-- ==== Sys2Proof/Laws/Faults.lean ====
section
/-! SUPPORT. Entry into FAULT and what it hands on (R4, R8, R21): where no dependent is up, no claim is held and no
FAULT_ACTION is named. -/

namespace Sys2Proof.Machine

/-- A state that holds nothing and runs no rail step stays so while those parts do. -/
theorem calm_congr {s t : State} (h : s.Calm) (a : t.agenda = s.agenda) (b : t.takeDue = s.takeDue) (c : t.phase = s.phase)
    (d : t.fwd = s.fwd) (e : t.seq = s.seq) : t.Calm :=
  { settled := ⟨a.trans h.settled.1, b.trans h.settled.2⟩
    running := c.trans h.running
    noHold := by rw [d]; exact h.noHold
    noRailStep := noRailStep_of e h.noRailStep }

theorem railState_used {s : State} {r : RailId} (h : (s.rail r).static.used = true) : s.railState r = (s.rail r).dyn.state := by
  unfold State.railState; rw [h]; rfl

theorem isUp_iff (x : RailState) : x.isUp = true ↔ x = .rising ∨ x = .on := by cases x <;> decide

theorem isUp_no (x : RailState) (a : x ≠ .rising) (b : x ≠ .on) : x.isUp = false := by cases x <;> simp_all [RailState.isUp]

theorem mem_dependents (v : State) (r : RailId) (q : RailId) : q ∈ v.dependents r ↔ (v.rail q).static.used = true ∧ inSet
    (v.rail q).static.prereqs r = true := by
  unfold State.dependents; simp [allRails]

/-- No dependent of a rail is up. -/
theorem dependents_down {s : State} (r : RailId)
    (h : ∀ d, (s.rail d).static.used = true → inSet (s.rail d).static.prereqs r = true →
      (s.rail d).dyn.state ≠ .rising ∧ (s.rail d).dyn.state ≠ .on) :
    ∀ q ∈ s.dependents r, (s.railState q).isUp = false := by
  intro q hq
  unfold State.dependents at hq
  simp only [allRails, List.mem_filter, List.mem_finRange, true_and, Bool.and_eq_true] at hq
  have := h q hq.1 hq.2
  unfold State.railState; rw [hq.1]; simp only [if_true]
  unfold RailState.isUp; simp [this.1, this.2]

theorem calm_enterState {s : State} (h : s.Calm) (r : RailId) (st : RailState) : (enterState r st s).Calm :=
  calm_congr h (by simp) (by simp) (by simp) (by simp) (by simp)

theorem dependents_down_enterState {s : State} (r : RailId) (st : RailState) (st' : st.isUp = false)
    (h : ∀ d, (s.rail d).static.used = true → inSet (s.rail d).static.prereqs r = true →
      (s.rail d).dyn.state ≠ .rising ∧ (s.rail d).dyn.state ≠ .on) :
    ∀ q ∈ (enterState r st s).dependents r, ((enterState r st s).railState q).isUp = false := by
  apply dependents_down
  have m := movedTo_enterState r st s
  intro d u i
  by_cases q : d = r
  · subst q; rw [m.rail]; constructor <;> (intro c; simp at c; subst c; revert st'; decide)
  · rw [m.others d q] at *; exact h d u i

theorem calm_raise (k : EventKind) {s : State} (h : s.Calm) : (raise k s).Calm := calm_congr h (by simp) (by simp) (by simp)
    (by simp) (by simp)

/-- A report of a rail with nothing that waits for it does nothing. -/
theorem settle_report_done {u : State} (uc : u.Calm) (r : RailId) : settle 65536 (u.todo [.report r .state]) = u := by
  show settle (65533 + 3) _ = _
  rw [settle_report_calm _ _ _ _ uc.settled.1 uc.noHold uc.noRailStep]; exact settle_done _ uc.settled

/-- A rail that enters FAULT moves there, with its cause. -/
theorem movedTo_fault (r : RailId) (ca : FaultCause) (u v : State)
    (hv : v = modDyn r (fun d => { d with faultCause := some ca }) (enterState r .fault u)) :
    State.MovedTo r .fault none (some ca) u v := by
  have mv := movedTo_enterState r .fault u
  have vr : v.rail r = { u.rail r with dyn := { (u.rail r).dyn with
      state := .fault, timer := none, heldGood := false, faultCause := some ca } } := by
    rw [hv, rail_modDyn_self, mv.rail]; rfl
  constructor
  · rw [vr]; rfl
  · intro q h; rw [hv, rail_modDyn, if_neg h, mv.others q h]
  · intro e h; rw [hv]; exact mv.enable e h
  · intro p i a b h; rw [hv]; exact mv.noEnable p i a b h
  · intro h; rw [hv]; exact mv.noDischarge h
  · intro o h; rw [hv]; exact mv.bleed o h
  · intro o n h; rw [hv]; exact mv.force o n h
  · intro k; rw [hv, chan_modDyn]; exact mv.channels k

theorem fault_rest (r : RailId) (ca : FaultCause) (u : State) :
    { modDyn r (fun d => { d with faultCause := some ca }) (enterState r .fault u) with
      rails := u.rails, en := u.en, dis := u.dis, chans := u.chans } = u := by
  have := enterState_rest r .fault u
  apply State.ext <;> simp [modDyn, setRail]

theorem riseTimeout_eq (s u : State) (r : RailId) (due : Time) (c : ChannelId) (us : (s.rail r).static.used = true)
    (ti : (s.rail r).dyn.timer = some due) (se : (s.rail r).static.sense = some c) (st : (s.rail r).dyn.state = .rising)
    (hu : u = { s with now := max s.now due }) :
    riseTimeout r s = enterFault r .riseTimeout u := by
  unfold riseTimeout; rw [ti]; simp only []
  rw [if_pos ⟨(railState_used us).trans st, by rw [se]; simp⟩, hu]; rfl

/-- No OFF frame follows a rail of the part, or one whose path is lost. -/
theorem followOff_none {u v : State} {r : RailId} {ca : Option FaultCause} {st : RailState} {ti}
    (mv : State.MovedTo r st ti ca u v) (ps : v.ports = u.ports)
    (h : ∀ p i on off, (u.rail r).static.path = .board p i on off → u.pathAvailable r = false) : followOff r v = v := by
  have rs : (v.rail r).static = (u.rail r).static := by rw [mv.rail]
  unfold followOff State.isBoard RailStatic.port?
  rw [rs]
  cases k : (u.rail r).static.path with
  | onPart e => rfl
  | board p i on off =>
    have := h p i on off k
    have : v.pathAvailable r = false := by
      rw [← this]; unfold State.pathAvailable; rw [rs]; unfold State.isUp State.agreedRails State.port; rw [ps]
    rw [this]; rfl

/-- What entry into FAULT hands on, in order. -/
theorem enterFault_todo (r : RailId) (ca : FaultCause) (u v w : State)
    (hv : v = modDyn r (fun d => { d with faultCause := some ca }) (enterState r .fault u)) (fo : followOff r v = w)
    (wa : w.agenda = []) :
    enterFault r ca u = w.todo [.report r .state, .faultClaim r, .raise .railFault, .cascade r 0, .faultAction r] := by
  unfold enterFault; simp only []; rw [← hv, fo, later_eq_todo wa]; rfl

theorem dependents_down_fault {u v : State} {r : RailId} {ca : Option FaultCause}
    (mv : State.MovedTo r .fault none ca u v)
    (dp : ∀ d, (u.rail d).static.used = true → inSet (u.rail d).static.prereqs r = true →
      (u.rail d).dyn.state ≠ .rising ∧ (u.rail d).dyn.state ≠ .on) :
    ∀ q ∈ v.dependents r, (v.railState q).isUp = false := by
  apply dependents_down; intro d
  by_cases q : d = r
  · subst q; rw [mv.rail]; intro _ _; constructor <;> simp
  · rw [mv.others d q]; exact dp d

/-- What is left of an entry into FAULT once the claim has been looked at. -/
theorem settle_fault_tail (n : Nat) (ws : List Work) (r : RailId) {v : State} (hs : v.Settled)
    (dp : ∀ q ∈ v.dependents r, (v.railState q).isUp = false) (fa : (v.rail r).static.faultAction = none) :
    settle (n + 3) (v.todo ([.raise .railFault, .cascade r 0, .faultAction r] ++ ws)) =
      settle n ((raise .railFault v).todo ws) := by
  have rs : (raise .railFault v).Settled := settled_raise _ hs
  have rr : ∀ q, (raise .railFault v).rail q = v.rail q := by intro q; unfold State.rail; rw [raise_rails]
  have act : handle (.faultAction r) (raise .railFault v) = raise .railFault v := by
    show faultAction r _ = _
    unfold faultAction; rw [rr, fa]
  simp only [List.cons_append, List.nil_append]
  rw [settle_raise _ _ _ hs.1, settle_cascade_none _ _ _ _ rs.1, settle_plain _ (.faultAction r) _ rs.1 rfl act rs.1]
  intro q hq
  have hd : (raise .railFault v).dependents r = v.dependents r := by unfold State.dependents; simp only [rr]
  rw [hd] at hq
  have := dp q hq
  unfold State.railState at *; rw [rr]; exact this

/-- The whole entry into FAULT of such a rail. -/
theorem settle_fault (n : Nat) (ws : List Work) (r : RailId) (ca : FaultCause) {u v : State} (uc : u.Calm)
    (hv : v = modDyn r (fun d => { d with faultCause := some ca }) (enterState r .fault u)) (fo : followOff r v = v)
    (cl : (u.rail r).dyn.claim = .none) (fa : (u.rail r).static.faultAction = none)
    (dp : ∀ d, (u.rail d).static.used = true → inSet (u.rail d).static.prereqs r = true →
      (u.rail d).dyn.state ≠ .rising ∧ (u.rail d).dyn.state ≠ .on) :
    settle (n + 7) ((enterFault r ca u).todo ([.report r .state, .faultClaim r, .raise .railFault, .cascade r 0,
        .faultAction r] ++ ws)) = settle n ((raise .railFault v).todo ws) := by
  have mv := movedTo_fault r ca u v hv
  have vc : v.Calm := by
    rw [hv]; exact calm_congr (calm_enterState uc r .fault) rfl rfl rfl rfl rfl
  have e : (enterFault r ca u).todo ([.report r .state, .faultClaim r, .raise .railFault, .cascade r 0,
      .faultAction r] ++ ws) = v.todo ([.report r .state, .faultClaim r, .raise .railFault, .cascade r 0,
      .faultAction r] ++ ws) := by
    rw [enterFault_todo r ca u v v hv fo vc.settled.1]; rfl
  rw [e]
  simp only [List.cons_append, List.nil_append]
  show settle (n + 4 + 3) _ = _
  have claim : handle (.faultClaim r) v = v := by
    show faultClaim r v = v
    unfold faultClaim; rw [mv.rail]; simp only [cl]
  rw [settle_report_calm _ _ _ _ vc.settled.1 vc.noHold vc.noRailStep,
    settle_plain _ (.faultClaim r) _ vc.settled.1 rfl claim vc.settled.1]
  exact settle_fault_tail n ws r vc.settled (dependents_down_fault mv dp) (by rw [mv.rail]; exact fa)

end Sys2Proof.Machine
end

(EXERCISE DETAILS) What lines of the material above hold the string "agenda"? Please copy them.

(COMPLETED TASK)
theorem calm_congr {s t : State} (h : s.Calm) (a : t.agenda = s.agenda) (b : t.takeDue = s.takeDue) (c : t.phase = s.phase)
    (wa : w.agenda = []) :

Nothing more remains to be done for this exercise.